*Activity:*
Give again, unaltered, the lines of the listing below that run from the line having "else s.rf Reg.FPWM_CTRL 27 16" through the line having "def State.probeLim (s".

─── Task data ───

/-- TEN has elapsed: EN falls and the channel enters OFF. -/
def stopEnableTimeElapsedOp (c : Nat) (s : State) : State :=
  if (s.chan c).ph = .stopEn then enterOff c s else s

def execStopEnableTimeElapsed (c : Nat) (s : State) : Host.Outcome State Fault Refusal :=
  chanDo c s (stopEnableTimeElapsedOp c)

/-! ### Modulation (R331 to R345) -/

/-- The divider that the carrier assignment gives channel `c` (R341 to R343). -/
def State.assigned (s : State) (c : Nat) : Nat :=
  if s.rf Reg.FPWM_CTRL 1 0 = 1 ∧ s.field.avoid ≠ [] then
    s.field.avoid.getD (c / 2 % s.field.avoid.length) 556
  else s.rf Reg.FPWM_CTRL 27 16

/-- elim of R337, without the limit of R372. -/
def State.elim (s : State) (c div : Nat) : Nat :=
  Nat.min (8 * div * s.rf (Reg.FPWM_CHCFG c) 15 0 / 131072) (4 * div - s.rf Reg.FPWM_TIM 7 0)

/-- The limit of R372 on a channel released for a retry, until PROBET has elapsed, with the rail in 50 mV. -/
def State.probeLim (s : State) (c div rail : Nat) : Nat :=
  8 * div * s.rf (Reg.FPWM_CHCFG c) 15 0 * s.rf Reg.FBST_LIM 11 0 / (131072 * rail)

/-- The pulse widths of one period at input `u` (R337 to R340). -/
def modulate (c : Nat) (u : Int) (s : State) : State :=
  let x := s.chan c
  let rail := (s.bst (c / 2)).rail
  if rail < 400 then (s.setChan c x.half).fevtC Reg.FPWM_EVT 3 c 0
  else
    let q := u * (s.rf (Reg.FPWM_CHCFG c) 31 16 : Nat) * (8 * x.div : Nat) * 16777216 / ((5 * 268435456 * rail : Nat) : Int) + x.err
    let e := roundHalfUp q 16777216
    let lim : Int := if x.probing then Nat.min (s.elim c x.div) (s.probeLim c x.div rail) else s.elim c x.div
    let e' := clampI (-lim) lim e
    let wa := (4 * x.div + e').toNat
    let wb := (4 * x.div - e').toNat
    let s := s.setChan c { x with
      err := q - e * 16777216, wa := wa, wb := wb, ta := (8 * x.div - wa) / 2, tb := (8 * x.div - wb) / 2 }
    if e' = e then s else s.fevtC Reg.FPWM_EVT 2 c 0

/-- How many samples the interpolator of R336 holds (log entry 107). -/
def winLen : Nat := 16

/-- The samples of channel `c` up to number `n` enter the interpolator; the latest one stands as it is played now,
since what begins with it may have begun after it entered. -/
def enterSamples (c n : Nat) (s : State) : State :=
  let x := s.chan c
  let k := Nat.min winLen (n + 1 - x.winAt)
  let new := (List.range k).map (fun i => s.ampSample c (n - i))
  s.setChan c { x with win := (new ++ x.win.drop 1).take winLen, winAt := n }

/-- The pilot of channel `c` at a position (R376, R377): a ramp in over 96 samples, a ramp out over 8. -/
def State.pilotAt (s : State) (c pos : Nat) : Int :=
  let x := s.chan c
  let n := pos / 64000
  if x.pilot then
    let v := (Fade.up x.pilUp 96).apply n (some (pilotSine (s.rf Reg.FMON_CTRL 23 16) pos))
    match x.pilOut with
    | some o => (Fade.out o 0).apply n (some v)
    | none => v
  else 0

/-- u_k of R336 for channel `c` at a position: the stream through the interpolator, which gives 0 for a stream of 0,
and the pilot (R376). -/
def State.evaluate (s : State) (c pos : Nat) : Int :=
  let w := (s.chan c).win
  (if w.all (fun v => v == 0) then 0 else satAmp (Config.interpolate w pos)) + s.pilotAt c pos

/-- The pilot of channel `c` has ended once its ramp-out has played. -/
def pilotSettle (c pos : Nat) (s : State) : State :=
  let x := s.chan c
  match x.pilOut with
  | some o => if o + 8 ≤ pos / 64000 then s.setChan c { x with pilot := false, pilOut := none } else s
  | none => s

/-- A carrier period of channel `c` begins: a changed divider takes force (R344), the ILIM state of the ended period is
settled, the sample stream is evaluated at the period's centre (R336), and a modulating channel gets its pulse widths. -/
def carrierPeriodOp (c : Nat) (s : State) : State :=
  let n := s.assigned c
  let pos := s.centrePos n
  let s := pilotSettle c pos (enterSamples c (pos / 64000) s)
  let u := s.evaluate c pos
  let x := s.chan c
  let x := { x with
    ilimRun := if x.ilim then x.ilimRun else 0, ilim := false,
    err := if n = x.div then x.err else 0, div := n, stagger := (roundHalfUp (c * (8 * n)) 32).toNat }
  let s := s.setChan c x
  if x.pwm then
    match x.ph with
    | .rampIn | .playing | .rampOut => modulate c u s
    | _ => s.setChan c x.half
  else s

def execCarrierPeriod (c : Nat) (s : State) : Host.Outcome State Fault Refusal := chanDo c s (carrierPeriodOp c)

/-- A write of FPWM_CTRL: a divider or mode out of range is ignored (R343); what it assigns takes force at the carrier
periods. -/
def carrierModeWriteOp (v : Word) (s : State) : State :=
  let n := fld v 27 16
  let m := fld v 1 0
  let s := s.setBit Reg.FPWM_CTRL 29 (bit v 29)
  let s := if 427 ≤ n ∧ n ≤ 3413 then s.setFld Reg.FPWM_CTRL 27 16 n else s.fevt Reg.FPWM_EVT 5
  if m ≤ 1 then s.setFld Reg.FPWM_CTRL 1 0 m else s.fevt Reg.FPWM_EVT 5

def execCarrierModeWrite (v : Word) (s : State) : Host.Outcome State Fault Refusal := fieldDo s (carrierModeWriteOp v)

/-- Divider `n` is clear of the protected frequency `f` with guard `g` + SBW, both in Hz, for every harmonic 1 to 5
(R347). -/
def clearOf (n f g tol : Nat) : Bool :=
  (List.range 5).all (fun i =>
    let h := i + 1
    let d : Int := (h * 1024000000 : Nat) - (f * n : Nat)
    decide ((g * n * 10000 + h * 1024000000 * tol : Nat) ≤ d.natAbs * 10000))

/-- Divider `n` is clear of every enabled protected entry. -/
def State.divClear (s : State) (n : Nat) : Bool :=
  (List.range 64).all (fun k =>
    !s.rb (Reg.FPWM_PROT k) 31 ||
      clearOf n (s.rf (Reg.FPWM_PROT k) 23 0 * 100) ((s.rf (Reg.FPWM_PROT k) 30 24 + s.rf Reg.FPWM_AVD 7 0) * 1000)
        (s.rf Reg.FPWM_AVD 23 16))

/-- The search order of R348 from offset `d`: up to `want` clear dividers within NLO to NHI. -/
def State.search (s : State) : Nat → Nat → Nat → List Nat
  | 0, _, _ => []
  | fuel + 1, d, want =>
    let p := s.rf Reg.FPWM_CTRL 27 16
    let lo := s.rf Reg.FPWM_RANGE 11 0
    let hi := s.rf Reg.FPWM_RANGE 27 16
    let cand := if d = 0 then [p] else if d ≤ p then [p + d, p - d] else [p + d]
    let got := (cand.filter (fun n => decide (lo ≤ n ∧ n ≤ hi) && s.divClear n)).take want
    if want ≤ got.length then got else got ++ s.search fuel (d + 1) (want - got.length)

/-- A write of FPWM_AVD; RUN starts a run with the values of that moment (R350). -/
def avoidanceRunOp (v : Word) (s : State) : State :=
  let s := s.typeWrite Reg.FPWM_AVD v
  if !bit v 31 then s
  else if s.rb Reg.FPWM_AVDST 31 then s.fevt Reg.FPWM_EVT 6
  else
    (s.setField { s.field with avdRun := some (s.search 3414 0 (2 * s.rf Reg.FPWM_AVD 9 8 + 1)) }).setBit Reg.FPWM_AVDST 31 true

def execAvoidanceRun (v : Word) (s : State) : Host.Outcome State Fault Refusal := fieldDo s (avoidanceRunOp v)

/-- A run completes: its clear dividers are held, or none was found and the assignment stays (R349). -/
def avoidanceRunCompleteOp (s : State) : State :=
  match s.field.avdRun with
  | none => s
  | some l =>
    let s := s.setReg Reg.FPWM_AVDST
      (wd ((if l = [] then 1 else 0) * 1073741824 + l.length * 134217728 + l.headD 0))
    if l = [] then (s.setField { s.field with avdRun := none }).fevt Reg.FPWM_EVT 1
    else (s.setField { s.field with avdRun := none, avoid := l }).fevt Reg.FPWM_EVT 0

def execAvoidanceRunComplete (s : State) : Host.Outcome State Fault Refusal := fieldDo s avoidanceRunCompleteOp

/-! ### Boost (R357 to R362) -/

/-- The need of channel `c` for envelope `e`, in 50 mV rounded up (R357). -/
def State.need (s : State) (c e : Nat) : Nat :=
  let d := (s.chan c).div
  let den := 5 * 268435456 * Nat.max 1 (s.elim c d)
  (s.rf (Reg.FPWM_CHCFG c) 31 16 * e * (8 * d) + den - 1) / den

/-- The envelope of output folio `m` is applied from now on (R359); the four latest stay. -/
def applyEnvelope (m : Nat) (env : Nat → Nat) (s : State) : State :=
  let tab (f : Nat → Nat) : List (Nat × Nat) := (List.range 32).foldl (fun l c => aput l 0 c (f c)) []
  let f := s.field
  s.setField { f with
    envs := ((m, tab env) :: f.envs.filter (fun e => e.1 != m)).take 4,
    needs := ((m, tab (fun c => s.need c (env c))) :: f.needs.filter (fun e => e.1 != m)).take 4 }

/-- Whether the envelope of output folio `m` still applies: its last sample has not played. -/
def State.applying (s : State) (m : Nat) : Bool := decide (s.sampleNow < 8 * (m : Int) + 8)

/-- The largest sample magnitude that a claimed channel plays in the folio whose samples are numbered from `8 * m`. -/
def State.ovrEnv (s : State) (c m : Nat) : Nat :=
  (List.range 8).foldl (fun e i => Nat.max e (s.sourceSample c (8 * m + i)).natAbs) 0

/-- The playback envelopes of channel `c` for the folio whose samples play and the next two (R358): a need stands as
it was formed, under the divider in force then, while its envelope does. -/
def formOvr (c : Nat) (s : State) : State :=
  let old := aget s.field.ovrNeeds [] c
  let new := if !s.claimed c then []
    else (List.range 3).map (fun i =>
      let m := s.sampleNow.toNat / 8 + i
      let e := s.ovrEnv c m
      (m, (e, match old.find? (fun o => o.1 == m && o.2.1 == e) with
        | some o => o.2.2
        | none => s.need c e)))
  s.setField { s.field with ovrNeeds := aput s.field.ovrNeeds [] c new }

/-- The contributions of channel `c` to its pair (R358). -/
def State.contributions (s : State) (c : Nat) : List Nat :=
  match (s.chan c).st with
  | .start | .run | .stop =>
    match s.ovrOf c with
    | some _ => (aget s.field.ovrNeeds [] c).map (fun o => o.2.2)
    | none => (s.field.needs.filter (fun e => s.applying e.1)).map (fun e => aget e.2 0 c)
  | _ => []

/-- The target of pair `p` in 50 mV (R359). -/
def State.target (s : State) (p : Nat) : Nat :=
  let vmin := s.rf Reg.FBST_LIM 11 0
  match s.contributions (2 * p) ++ s.contributions (2 * p + 1) with
  | [] => vmin
  | l => Nat.min (s.rf Reg.FBST_LIM 27 16) (Nat.max vmin (l.foldl Nat.max 0 + s.rf Reg.FBST_SLEW 27 16))

/-- The set point one carrier period of `n` cycles nearer to its target (R360), in 1/10240 mV. -/
def slewSet (set target up dn n : Nat) : Nat :=
  if set ≤ target then Nat.min target (set + 1000 * up * n) else Nat.max target (set - dn * n)

/-- A carrier period of pair `p` with its rail and the bus measured, in 50 mV (R330, R360, R361); the gate turns on qt / 2
ticks after the start of the period of channel 2p (R333);
the set point does not rise while a field supply is below warning (R727). -/
def boostPeriodOp (p rail bus : Nat) (s : State) : State :=
  let s := formOvr (2 * p + 1) (formOvr (2 * p) s)
  let b := s.bst p
  let rail := Nat.min rail 4095
  let s := s.setFld Reg.FBST_BUS 11 0 (Nat.min bus 4095)
  let set := slewSet b.set (512000 * s.target p) (s.rf Reg.FBST_SLEW 7 0) (s.rf Reg.FBST_SLEW 15 8) (s.chan (2 * p)).div
  let set := if s.rf Reg.FSYS_SUP 26 24 = 0 then set else Nat.min b.set set
  let ov := b.ov && decide (s.rf Reg.FBST_PROT 27 16 ≤ rail + 40)
  let st : BstSt := match b.st with
    | .ocWait => .ocWait
    | .latched => .latched
    | _ => if !s.rb Reg.FBST_CTRL p then .off else if set ≤ 512000 * bus then .belowBus else .regulating
  s.setBst p { b with
    st := st, set := set, rail := rail, gate := decide (st = .regulating) && !ov, gateAt := 4 * (s.chan (2 * p)).div,
    oc := false, ocRun := if b.oc then b.ocRun else 0, ov := ov }

def execBoostPeriod (p rail bus : Nat) (s : State) : Host.Outcome State Fault Refusal := pairDo p s (boostPeriodOp p rail bus)

/-- A boost controller whose EN is written: 1 frees one that is latched off (Table 6.5); 0 keeps the gate at 0 (R361). -/
def Bst.enable (b : Bst) (en : Bool) : Bst :=
  match b.st, en with
  | .latched, true => { b with st := .off, ocRun := 0, ocTimes := [] }
  | .regulating, false | .belowBus, false => { b with st := .off, gate := false }
  | _, false => { b with gate := false }
  | _, true => b

/-- A write of FBST_CTRL. -/
def fbstCtrlWrite (v : Word) (s : State) : State :=
  forN 16 (s.typeWrite Reg.FBST_CTRL v) (fun s p => s.setBst p ((s.bst p).enable (bit v p)))

/-! ### Hinge switches (R363 to R366) -/

/-- A write of FPWM_HSW changes the switches of channels in OFF, TRIP or LOCKOUT; another change is refused. -/
def hswWriteOp (v : Word) (s : State) : State :=
  let old := s.reg Reg.FPWM_HSW
  let may := (List.range 32).foldl (fun m c =>
    match (s.chan c).st with
    | .off | .trip | .lockout => m + 2 ^ c
    | _ => m) 0
  let new := (old &&& ~~~(wd may)) ||| (v &&& wd may)
  (s.setReg Reg.FPWM_HSW new).fevtIf (decide (new ≠ v)) Reg.FPWM_EVT 4

def execHswWrite (v : Word) (s : State) : Host.Outcome State Fault Refusal := fieldDo s (hswWriteOp v)

/-- A takeover start of one channel (R364). -/
def takeoverOne (c : Nat) (s : State) : State :=
  let x := s.chan c
  if x.st = .off ∧ !s.claimed c then
    (s.setBit Reg.FPWM_HSW c true).setChan c { x.safeOff with st := .start, ph := .hswt, tko := true }
  else cmdRefused c s

/-- A write of FPWM_TKO. -/
def takeoverStartOp (v : Word) (s : State) : State :=
  forN 32 s (fun s c => if bit v c then takeoverOne c s else s)

def execTakeoverStart (v : Word) (s : State) : Host.Outcome State Fault Refusal := fieldDo s (takeoverStartOp v)

/-- HSWT has elapsed: the start sequence begins. -/
def hswtElapsedOp (c : Nat) (s : State) : State :=
  let x := s.chan c
  if x.ph = .hswt then s.setChan c { x with ph := .waitRail } else s

def execHswtElapsed (c : Nat) (s : State) : Host.Outcome State Fault Refusal := chanDo c s (hswtElapsedOp c)

/-- Entry to AUTONOMY with FPWM_CTRL.HINGE = 1 (R365). -/
def hingeSafeOff (s : State) : State :=
  if s.rb Reg.FPWM_CTRL 29 then
    forN 32 s (fun s c =>
      if s.rb Reg.FPWM_HSW c ∧ !s.claimed c then
        let s := s.setBit Reg.FPWM_HSW c false
        match (s.chan c).st with
        | .start | .run | .stop | .probe => s.setChan c { (s.chan c).safeOff with st := .off, src := .on, pend := none }
        | _ => s
      else s)
  else s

───

*Task response:*
  else s.rf Reg.FPWM_CTRL 27 16

/-- elim of R337, without the limit of R372. -/
def State.elim (s : State) (c div : Nat) : Nat :=
  Nat.min (8 * div * s.rf (Reg.FPWM_CHCFG c) 15 0 / 131072) (4 * div - s.rf Reg.FPWM_TIM 7 0)

/-- The limit of R372 on a channel released for a retry, until PROBET has elapsed, with the rail in 50 mV. -/
def State.probeLim (s : State) (c div rail : Nat) : Nat :=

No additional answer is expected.